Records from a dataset
/-! ### Administration -/

/-- R47, R156, R168, R172, R173, R176, R177: a CHANNEL_OPEN of a CLOSED channel takes it to OPEN with every context field at its value at open and the
hold quota and revoke limit of the request; of any other channel it completes with CHANNEL_STATE. A CHANNEL_CLOSE of a FENCED channel takes it to
CLOSED and completes with SUCCESS; of an OPEN channel it takes the channel to CLOSING with its backlog emptied and stays ACTIVE until the channel
drains; of any other channel it completes with CHANNEL_STATE. In the OPEN case the channel has requests in flight, holds no line and has no request
PARKED. -/
def Obligations.ChannelsOpenAndClose : Prop :=
  (∀ (s : State) (e : Nat) (tag : BitVec 16) (intr : Bool) (ch : Byte) (sqBase cqBase : Addr) (sqSize cqSize : BitVec 16)
      (limit quota revoke : Byte),
      let record := channelOpenRecord tag intr ch sqBase cqBase sqSize cqSize limit quota revoke
      let i := Instr.channelOpen tag intr ch sqBase cqBase sqSize cqSize limit quota revoke
      s.Takes 0 e → s.validate 0 record = none →
      ((s.channel ch.toNat).state ≠ .closed → exec i s = .next (s.answered 0 e record { status := .channelState }))
      ∧ ((s.channel ch.toNat).state = .closed → ∃ t, exec i s = .next t
          ∧ t.channel ch.toNat =
              { state := .open, rings := some ⟨sqBase, sqSize.toNat, cqBase, cqSize.toNat⟩, limit := some limit.toNat, interrupt := intr,
                holdQuota := quota.toNat, revokeLimit := revoke.toNat, opened := true }
          ∧ (∀ d, d ≠ ch.toNat → t.channel d = (s.answered 0 e record { status := .success }).channel d)
          ∧ { t with channels := s.channels } = { s.answered 0 e record { status := .success } with channels := s.channels }))
  ∧ (∀ (s : State) (e : Nat) (tag : BitVec 16) (ch : Byte),
      let record := channelCloseRecord tag ch
      let x := s.channel ch.toNat
      s.Takes 0 e → s.validate 0 record = none →
      (x.state = .closed ∨ x.state = .closing ∨ x.state = .fencing →
        exec (.channelClose tag ch) s = .next (s.answered 0 e record { status := .channelState }))
      ∧ (x.state = .fenced → ∃ t, exec (.channelClose tag ch) s = .next t
          ∧ t.channel ch.toNat = { x with state := .closed } ∧ t.eventSet = s.eventSet.filter (· != ch.toNat)
          ∧ (∀ d, d ≠ ch.toNat → t.channel d = (s.answered 0 e record { status := .success }).channel d)
          ∧ { t with channels := s.channels, eventSet := s.eventSet }
              = { s.answered 0 e record { status := .success } with channels := s.channels })
      ∧ (x.state = .open → x.inFlight ≠ 0 → (∀ p ∈ s.lines, ch.toNat ∉ p.2.holders) → (∀ p ∈ s.held, p.2.channel = ch.toNat → p.2.isParked = false) →
          ∃ t, exec (.channelClose tag ch) s = .next t
            ∧ t.channel ch.toNat = { x with state := .closing, closeEntry := some e, backlog := [] }
            ∧ (∀ d, d ≠ ch.toNat → t.channel d = (s.placed 0 e (s.newRequest 0 record)).channel d)
            ∧ { t with channels := s.channels } =
                { s.placed 0 e { s.newRequest 0 record with place := .active } with channels := s.channels }))

/-- R76, R98, R99, R178: a UNIT_ATTACH of a DETACHED unit takes it to READY or NOT_READY by its ready line, with the geometry and read retries of
the request and every other field at its value at attach; of an attached unit it completes with UNIT_STATE. -/
def Obligations.UnitAttachesWhenDetached : Prop :=
  ∀ (s : State) (e : Nat) (tag : BitVec 16) (unit : Byte) (tracks : BitVec 16) (surfaces sectors retries : Byte),
    let record := unitAttachRecord tag unit tracks surfaces sectors retries
    let x := s.unit unit.toNat
    s.Takes 0 e → s.validate 0 record = none →
    (x.state ≠ .detached → exec (.unitAttach tag unit tracks surfaces sectors retries) s = .next (s.answered 0 e record { status := .unitState }))
    ∧ (x.state = .detached → exec (.unitAttach tag unit tracks surfaces sectors retries) s = .next
        { s.answered 0 e record { status := .success } with
          units := SMap.set {} s.units unit.toNat
            { state := if x.readyLine then .ready else .notReady, readyLine := x.readyLine,
              geometry := some ⟨tracks.toNat, surfaces.toNat, sectors.toNat⟩, retries := some retries.toNat } })

/-- R48, R98, R179, R180: a UNIT_DETACH of a DETACHED unit completes with UNIT_STATE, of a busy one with UNIT_BUSY. With READs of the unit ACTIVE it
waits for them; otherwise every line of the unit goes to FREE with its holds dropped, each channel that lost a hold gets one HOLDS_DROPPED notice, the
unit goes to DETACHED, and the request completes with SUCCESS and the number of lines freed. In the last case the part is RUNNING, nothing waits for
what the lines set free, and the channels that hold them are OPEN with room in their backlogs; for a unit without lines it is stated whole. -/
def Obligations.UnitDetachByTheBusyTest : Prop :=
  ∀ (s : State) (e : Nat) (tag : BitVec 16) (unit : Byte),
    let record := unitDetachRecord tag unit
    let u := unit.toNat
    let x := s.unit u
    let busy := x.discarding = true ∨ x.detach ≠ none ∨ x.op ≠ none ∨ x.fillQueue ≠ [] ∨ x.surveyQueue ≠ []
      ∨ (∃ p ∈ s.lines, p.2.ofUnit u = true ∧ p.2.state ≠ .clean ∧ p.2.state ≠ .free)
      ∨ (∃ p ∈ s.held, p.2.names u = true ∧ (p.2.isParked = true
          ∨ p.2.place = .active ∧ (p.2.kind = some .write ∨ p.2.kind = some .survey)))
    let reads := (s.held.filter (fun p => p.2.place == .active && p.2.kind == some .read && p.2.names u)).map (·.1)
    s.Takes 0 e → s.validate 0 record = none → (∀ p ∈ s.table, p.1 ≠ e) →
    (x.state = .detached → exec (.unitDetach tag unit) s = .next (s.answered 0 e record { status := .unitState }))
    ∧ (x.state ≠ .detached → busy → exec (.unitDetach tag unit) s = .next (s.answered 0 e record { status := .unitBusy }))
    ∧ (x.state ≠ .detached → ¬ busy → reads ≠ [] → exec (.unitDetach tag unit) s = .next
        { s.placed 0 e { s.newRequest 0 record with place := .active } with
          units := SMap.set {} s.units u { x with detach := some ⟨e, reads⟩ } })
    ∧ (x.state ≠ .detached → ¬ busy → reads = [] → (∀ p ∈ s.lines, p.2.ofUnit u = false) → x.barriers = [] → s.part = .running →
        exec (.unitDetach tag unit) s = .next
          { s.answered 0 e record { status := .success, count := 0 } with
            units := SMap.set {} s.units u
              { x with state := .detached, geometry := none, retries := none, believed := none, verifyPending := false,
                       selectedSurface := none, lastHeader := none, detach := none } })
    ∧ (x.state ≠ .detached → ¬ busy → reads = [] → x.barriers = [] → s.part = .running → s.FreesPlainly u → ∃ t, exec (.unitDetach tag unit) s = .next t
        ∧ s.LinesFreed t u ∧ t.channel 0 = (s.answered 0 e record { status := .success }).channel 0
        ∧ t.request e = some ((s.newRequest 0 record).ended { status := .success, count := (s.lines.filter (fun p => p.2.ofUnit u)).length })
        ∧ t.unit u = { x with state := .detached, geometry := none, retries := none, believed := none, verifyPending := false,
                              selectedSurface := none, lastHeader := none, detach := none }
        ∧ (∀ v, v ≠ u → t.unit v = s.unit v) ∧ t.dirtyCount = s.dirtyCount ∧ t.store = s.store ∧ t.outbox = s.outbox)

/-- R49, R93, R114, R149, R181: a UNIT_DISCARD of a DETACHED unit, or of one being discarded, completes with UNIT_STATE. Otherwise the discarding flag
is set, both queues are emptied, a UNIT_DETACH that waits completes with UNIT_BUSY, every PARKED request of the unit is ended with DISCARDED, and
while an operation is in flight the discard stays ACTIVE. The whole next state is given where no request of the unit is PARKED, with and without a
detach that waits. Where requests of the unit are PARKED on set wait lists, the survey queue and the barrier list alone, each ends, leaves its list,
and joins its channel's post queue in order of arrival, and no other request changes. For requests PARKED on any list the same is said of the
operation that takes the discard, before what their departures set in motion runs: each ends and is off its list, its episode closes, and its write
phase ends. -/
def Obligations.UnitDiscardSetsItsFlag : Prop :=
  (∀ (s : State) (e : Nat) (tag : BitVec 16) (unit : Byte),
    let record := unitDiscardRecord tag unit
    let u := unit.toNat
    let x := s.unit u
    let active := { s.newRequest 0 record with place := .active }
    let taken := { x with discarding := true, fillQueue := [], surveyQueue := [], discard := some e }
    s.Takes 0 e → s.validate 0 record = none →
    (x.state = .detached ∨ x.discarding = true → exec (.unitDiscard tag unit) s = .next (s.answered 0 e record { status := .unitState }))
    ∧ (x.state ≠ .detached → x.discarding = false → x.op ≠ none → (∀ p ∈ s.held, p.2.names u = true → p.2.isParked = false) →
        (x.detach = none → exec (.unitDiscard tag unit) s = .next { s.placed 0 e active with units := SMap.set {} s.units u taken })
        ∧ (∀ d q, x.detach = some d → d.entry ≠ e → s.Completes d.entry q → q.channel = 0 →
            exec (.unitDiscard tag unit) s = .next { s.placed 0 e active with
              units := SMap.set {} s.units u { taken with detach := none }
              table := SMap.set none (s.placed 0 e active).table d.entry (some (q.ended { status := .unitBusy }))
              channels := SMap.set {} s.channels 0 { (s.channel 0).taken with postQueue := (s.channel 0).postQueue ++ [d.entry] } }))
    ∧ (x.state ≠ .detached → x.discarding = false → x.op ≠ none → x.detach = none → SMap.wf none s.table = true → s.request e = none →
        (∀ i q, s.request i = some q → q.names u = true → q.isParked = true →
          s.Completes i q ∧ (q.place = .parked .setWait ∨ q.place = .parked .surveyQueue ∨ q.place = .parked .barrierList)) →
        (∀ b ∈ x.barriers, ∃ q, s.request b.entry = some q ∧ q.names u = true ∧ q.place = .parked .barrierList) →
        ∃ t, exec (.unitDiscard tag unit) s = .next t ∧ t.request e = some active ∧ t.unit u = { taken with barriers := [] }
          ∧ (∀ i q, s.request i = some q → t.request i = some (if q.names u = true ∧ q.isParked = true
              then q.ended { status := .discarded, epoch := s.barrierEpoch i q } else q))
          ∧ (∀ i, i ≠ e → s.request i = none → t.request i = none)
          ∧ (∀ d, ∃ l, (t.channel d).postQueue = (s.channel d).postQueue ++ l ∧ l.Nodup
              ∧ (∀ i, i ∈ l ↔ ∃ q, s.request i = some q ∧ q.channel = d ∧ q.names u = true ∧ q.isParked = true)
              ∧ l.Pairwise (fun i j => ∀ y z, s.request i = some y → s.request j = some z → y.arrival ≤ z.arrival))
          ∧ (∀ n, t.waiters n = (s.waiters n).filter (fun i => !(s.request i).any (fun q =>
              q.names u && q.place == .parked .setWait && s.setOfKey q.key == n)))
          ∧ t.lines = s.lines ∧ t.slotWait = s.slotWait ∧ t.episodeWait = s.episodeWait ∧ t.episodes = s.episodes ∧ t.outbox = s.outbox))
  ∧ (∀ (s : State) (e : Nat) (record : Record),
      let u := record.unit
      let t := s.discardUnit e record
      (s.unit u).state ≠ .detached → (s.unit u).discarding = false → SMap.wf none s.table = true →
      (∀ d q, (s.unit u).detach = some d → s.request d.entry = some q → q.isParked = false) →
      (t.unit u).discarding = true ∧ (t.unit u).discard = some e ∧ (t.unit u).fillQueue = [] ∧ (t.unit u).surveyQueue = [] ∧ (t.unit u).detach = none
      ∧ ∀ i q, s.request i = some q → q.names u = true → q.isParked = true → (s.channel q.channel).postError = false →
        t.request i = some (q.ended { status := .discarded, epoch := s.barrierEpoch i q }) ∧ i ∈ (t.channel q.channel).postQueue
        ∧ (q.place = .parked .slotWait → i ∉ t.slotWait) ∧ (q.place = .parked .episodeWait → i ∉ t.episodeWait)
        ∧ (∀ k, q.line = some k → q.place = .parked .lineWait → i ∉ (t.line k).waitList)
        ∧ (∀ n, q.place = .parked (.episode n) → t.episode n = none)
        ∧ (∀ k, q.line = some k → q.place = .parked .slotWait ∨ q.place = .parked .episodeWait ∨ (∃ n, q.place = .parked (.episode n)) →
          (t.line k).writer = none))

/-- R80, R184: SET_PARAMETERS puts the four values in force and pressure follows the new marks: it is set at the high mark, cleared at the low
mark, and kept between them. -/
def Obligations.ParametersTakeForce : Prop :=
  ∀ (s : State) (e : Nat) (tag recallMs setWaitMs high low : BitVec 16),
    let record := setParametersRecord tag recallMs setWaitMs high low
    s.Takes 0 e → s.validate 0 record = none →
    exec (.setParameters tag recallMs setWaitMs high low) s = .next
      { s.answered 0 e record { status := .success } with
        params := some ⟨recallMs.toNat, setWaitMs.toNat, high.toNat, low.toNat⟩
        pressure := if high.toNat ≤ s.dirtyCount then true else if s.dirtyCount ≤ low.toNat then false else s.pressure }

**Task directions:** Copy out all lines above that include the string "episodeWait".

**Task solution:**
          ∧ t.lines = s.lines ∧ t.slotWait = s.slotWait ∧ t.episodeWait = s.episodeWait ∧ t.episodes = s.episodes ∧ t.outbox = s.outbox))
        ∧ (q.place = .parked .slotWait → i ∉ t.slotWait) ∧ (q.place = .parked .episodeWait → i ∉ t.episodeWait)
        ∧ (∀ k, q.line = some k → q.place = .parked .slotWait ∨ q.place = .parked .episodeWait ∨ (∃ n, q.place = .parked (.episode n)) →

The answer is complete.